Collected data entries:
• • • • • • •

-- ==== Sys2Proof/Machine/Peers.lean ====
section
/-!
DEFINITION. Peer messages, tile writes and the doubles pair (chapters 11 and 12). The manual lays out `SEG_PARTIAL` and
`SEG_FRONTIER` alone; the other peer messages stand here by their content (log entry 20).
-/
namespace Sys2Proof

/-- Kinds of table loaded in pieces (R439). -/
inductive LoadKind where
  | vocab | grammar | list
  deriving DecidableEq, Repr

/-- A TILE_WRITE as delivered (R436): the queue pair it arrived on, its address, `COUNTER`, `RING_PASS` and 4,096 bytes,
and the port and class it came by (R24). -/
structure TileWrite where
  qp : Nat
  addr : Word
  counter : Nat := 0
  ringPass : Bool := false
  data : List Byte
  cameBy : Option (Nat × Nat) := none
  deriving DecidableEq, Repr

/-- How a tile's way to or from a tier ended (R358, R359): done, with the bytes read; the tier reported the data uncorrectable; the pool
switch refused the access. -/
inductive TileResult where
  | done (data : List Byte)
  | uncorrectable
  | refused
  deriving DecidableEq, Repr

/-- `RING_JOIN` (R457): the home's handle, and the context, model slot and class of the session, the key check of a confidential context
(R575). -/
structure RingJoin where
  home : Word
  context : Nat
  modelSlot : Nat
  cls : Nat
  key : Option Word := none
  parent : Word := 0
  prefixLen : Nat := 0
  deriving DecidableEq, Repr

/-- The command that a `RING_CMD` applies to a member's part (R458): its opcode and operands, the session's `LENGTH` (log entry 41). -/
structure RingCmd where
  home : Word
  opcode : BitVec 16
  ops : List Word := []
  length : Nat := 0
  deriving DecidableEq, Repr

/-- `RING_APPEND` (R460): one layer's new K and V for a global position. -/
structure RingAppend where
  home : Word
  layer : Nat
  position : Nat
  kv : List Byte
  deriving DecidableEq, Repr

/-- `RING_QUERY` and `RING_QBLOCK` (R460, R461): the unrotated queries of one layer at global positions, the home's merge tag and
innings; of a `RING_QBLOCK` the session's `LENGTH` and its index at the member that follows in the ring (log entry 41). -/
structure RingQuery where
  home : Word
  layer : Nat
  mergeTag : Nat
  innings : Nat
  first : Nat
  positions : List Nat
  query : List Byte
  length : Nat := 0
  next : Nat := 0
  deriving DecidableEq, Repr

/-- `SEG_PARTIAL` (R461): its operand words, and the segment partial. -/
structure SegPartial where
  mergeTag : Nat
  innings : Nat
  sentNs : Nat
  layer : Nat
  head : Nat
  segment : Nat
  level : Nat
  qoff : Nat
  value : Partial
  deriving DecidableEq, Repr

/-- `RING_OUTPUT` (R461): output rows by global position. -/
structure RingOutput where
  home : Word
  layer : Nat
  rows : List (Nat × List Byte)
  deriving DecidableEq, Repr

/-- `MIGRATE_OPEN` (R463): the record, the entry's partition at the destination, the tags the destination must hold, and
the key check of a confidential context (R575). -/
structure MigrateOpen where
  record : Record
  partition : Nat
  modelTag : Word
  imageTags : List (LoadKind × Nat × Word)
  pages : Tab PageEntry := []
  key : Option Word := none
  deriving DecidableEq, Repr

/-- What a mirror item carries (R469, R472, R476). A `MIRROR_APPEND` brings one position of a layer, or rows of one page by position, T slices of
256 bytes each (R138): those that a tile write wrote, or all of a page that a revival has brought back (log entry 38). -/
inductive MirrorBody where
  | update (entry : Entry) (record : Record) (modelTag : Word) (imageTags : List (LoadKind × Nat × Word)) (key : Option Word)
  | map (changes : List (Nat × PageEntry))
  | append (layer position : Nat) (kv : List Byte)
  | rows (key : Nat) (entry : PageEntry) (rows : List (Nat × List Byte)) (whole : Bool)
  | stepEnd (stepSeq length : Nat) (grammar carry lists : Word)
  | page (key : Nat) (entry : PageEntry) (data : List Byte)
  deriving DecidableEq, Repr

/-- A mirror item: its mirror sequence and the Atlas index it concerns. -/
structure MirrorItem where
  seq : Nat
  index : Nat
  body : MirrorBody
  deriving DecidableEq, Repr

/-- A peer request or message as the module sends it. -/
inductive PeerMsg where
  | ringJoin (r : RingJoin)
  | ringCmd (r : RingCmd)
  | migrateOpen (o : MigrateOpen)
  | migrateCommit (handle : Word)
  | migrateAbort (handle : Word)
  | ringAppend (r : RingAppend)
  | ringQuery (r : RingQuery)
  | ringQblock (r : RingQuery)
  | ringOutput (r : RingOutput)
  | segPartial (p : SegPartial)
  | segFrontier (mergeTag innings frontier : Nat)
  | mirror (i : MirrorItem)
  | mirrorAck (seq : Nat) (refused : Option Nat)
  | pairBeat
  | salt (w : Word)
  deriving DecidableEq, Repr

/-- What the module has sent, as a party outside sees it (log entry 12): a message, a peer message to a node, a tile request or tile
write on a queue pair, for the pool with its channel (R357) and the host identity it presents (R348), or a management frame; on the lanes a packet that leaves a port, a CREDIT block's counts and a DELAY_REQ; an NVMe
command as its submission queue entry, with the data it writes. -/
inductive Sent where
  | msg (m : Msg)
  | peer (node : Nat) (qp : Nat) (tag : BitVec 32) (p : PeerMsg)
  | tile (qp : Nat) (ptype : Nat) (addr : Word) (counter : Nat) (data : List Byte) (pool : Option (Nat × Nat))
  | frame (f : List Byte)
  | packet (port : Nat) (p : Packet)
  | credit (port : Nat) (counts : List Nat)
  | delayReq
  | nvme (entry : List Byte) (data : List Byte)
  deriving DecidableEq, Repr

/-- States of the doubles pair, 0 to 5 (`PAIR_STATE`). -/
inductive PairState where
  | none | syncing | paired | stalled | takenOver | detached
  deriving DecidableEq, Repr

/-- The doubles pair: its state, adopted node, mirror sequences sent, acknowledged and applied, the bytes of items not yet acknowledged, last
beat heard and sent, when the partner's port lost signal, the initial copies under way: session, mirror sequence, whether it is a page. -/
structure Pair where
  state : PairState := .none
  adopted : Option Nat := none
  sent : Nat := 0
  acked : Nat := 0
  applied : Nat := 0
  items : List (Nat × Nat) := []
  heardAt : Nat := 0
  sentAt : Nat := 0
  lostAt : Option Nat := none
  sync : List (Nat × Nat × Bool) := []
  deriving DecidableEq, Repr

/-- An answer that a command of a ring home still awaits (R458): member node, the command's queue pair, tag, opcode, the handle
to answer with, statuses that came back by member, members still to answer, what a `FORK` is refused with once they have (R79). -/
structure RingWait where
  index : Nat
  qp : Nat
  tag : BitVec 32
  opcode : BitVec 16
  answer : Word
  got : List (Nat × BitVec 16)
  left : List Nat
  refusal : Option (BitVec 16) := none
  deriving DecidableEq, Repr

end Sys2Proof
end

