-- ==== Sys2Proof/Machine/Vectors.lean ====
section
/-!
DEFINITION. Compass indexes and searches (chapter 09).
-/
namespace Sys2Proof

/-- A list of an index: its entries and frames in order (the directory entry), or its first pool slot with the frames it takes there. -/
structure VList where
  entries : Nat := 0
  frames : List Nat := []
  pool : Option (Nat × Nat) := none
  deriving DecidableEq, Repr

/-- A `COMPASS_PLACE` under way (R322): the command, the tier, tiles still to issue as list, frame and tile, tiles in flight, the new place of
each list. -/
structure Placing where
  msg : Msg
  tier : Nat
  todo : List (Nat × Nat × Nat)
  flying : Nat := 0
  issued : Nat := 0
  placed : Tab VList
  deriving DecidableEq, Repr

/-- An index: its descriptor (R311), the frames of its three fixed kinds, its lists by centroid. `units` is B / 128. -/
structure VIndex where
  context : Nat
  partition : Nat
  units : Nat
  centroids : Nat
  maps : Nat
  sealed : Bool := false
  faulted : Bool := false
  pool : Bool := false
  live : Nat := 0
  centroidFrames : List Nat
  dirFrames : List Nat
  mapFrames : List Nat
  lists : Tab VList := []
  placing : Option Placing := none
  deriving DecidableEq, Repr

/-- What a scan has found in one list: LIVE entries, skipped entries, entries compared, the best candidates as distance and id. -/
structure ListFound where
  live : Nat := 0
  skipped : Nat := 0
  best : List (Nat × Nat) := []
  deriving DecidableEq, Repr

/-- A staging frame (R336): the list frame it holds, its frame, tiles not yet arrived. -/
structure Staging where
  list : Nat
  ord : Nat
  frame : Nat
  entries : Nat
  left : Nat
  deriving DecidableEq, Repr

/-- A search in progress: its command, when it was granted, the centroids found so far, its probe sequence, how many lists its rounds have
taken, slices that wait for a fielder, list frames that wait for staging, staging frames, slices running. -/
structure Search where
  msg : Msg
  index : Nat
  at_ : Nat
  query : List Byte
  probe : Nat
  count : Nat
  extend : Bool
  coarse : List (Nat × Nat) := []
  sequence : Option (List Nat) := none
  taken : Nat := 0
  todo : List Slice := []
  fetch : List (Nat × Nat) := []
  staging : List Staging := []
  running : Nat := 0
  found : Tab ListFound := []
  deriving DecidableEq, Repr

/-- A Compass command that waits (R323, R333). -/
structure SearchWait where
  msg : Msg
  index : Nat
  at_ : Nat
  search : Bool
  deriving DecidableEq, Repr

end Sys2Proof
end

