/-- `CONF_REFUSALS` (0x50F0.04). -/
def ctrConfRefusals : Nat := entryKey 0x50F0 4

/-- `SCAN_REFUSALS` (0x50F0.05). -/
def ctrScanRefusals : Nat := entryKey 0x50F0 5

/-- `DICT_READS` (0x5000.01). -/
def ctrDictReads : Nat := entryKey 0x5000 1

/-- `DICT_WRITES` (0x5000.02). -/
def ctrDictWrites : Nat := entryKey 0x5000 2

/-- `DICT_CLAMPS` (0x5000.03). -/
def ctrDictClamps : Nat := entryKey 0x5000 3

/-- `DICT_REFUSALS` (0x5000.04). -/
def ctrDictRefusals : Nat := entryKey 0x5000 4

/-- `MGMT_AUTH_DROPS` (0x5000.05). -/
def ctrMgmtAuthDrops : Nat := entryKey 0x5000 5

/-- `MGMT_REPLAY_DROPS` (0x5000.06). -/
def ctrMgmtReplayDrops : Nat := entryKey 0x5000 6

/-- `MGMT_FORMAT_DROPS` (0x5000.07). -/
def ctrMgmtFormatDrops : Nat := entryKey 0x5000 7

/-- `THERM_WARNS` (0x5110.01). -/
def ctrThermWarns : Nat := entryKey 0x5110 1

end Sys2Proof.Machine
end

• • • • • • •

Task statement: Starting at the line that has "refusal : Option (BitVec 16) := none" in the records above, restate word for word every line until the one that has "todo : List (Nat × Nat × Nat)", and include that one as well.

Result of this task:
  refusal : Option (BitVec 16) := none
  deriving DecidableEq, Repr

end Sys2Proof
end

-- ==== Sys2Proof/Machine/Vectors.lean ====
section
/-!
DEFINITION. Compass indexes and searches (chapter 09).
-/
namespace Sys2Proof

/-- A list of an index: its entries and frames in order (the directory entry), or its first pool slot with the frames it takes there. -/
structure VList where
  entries : Nat := 0
  frames : List Nat := []
  pool : Option (Nat × Nat) := none
  deriving DecidableEq, Repr

/-- A `COMPASS_PLACE` under way (R322): the command, the tier, tiles still to issue as list, frame and tile, tiles in flight, the new place of
each list. -/
structure Placing where
  msg : Msg
  tier : Nat
  todo : List (Nat × Nat × Nat)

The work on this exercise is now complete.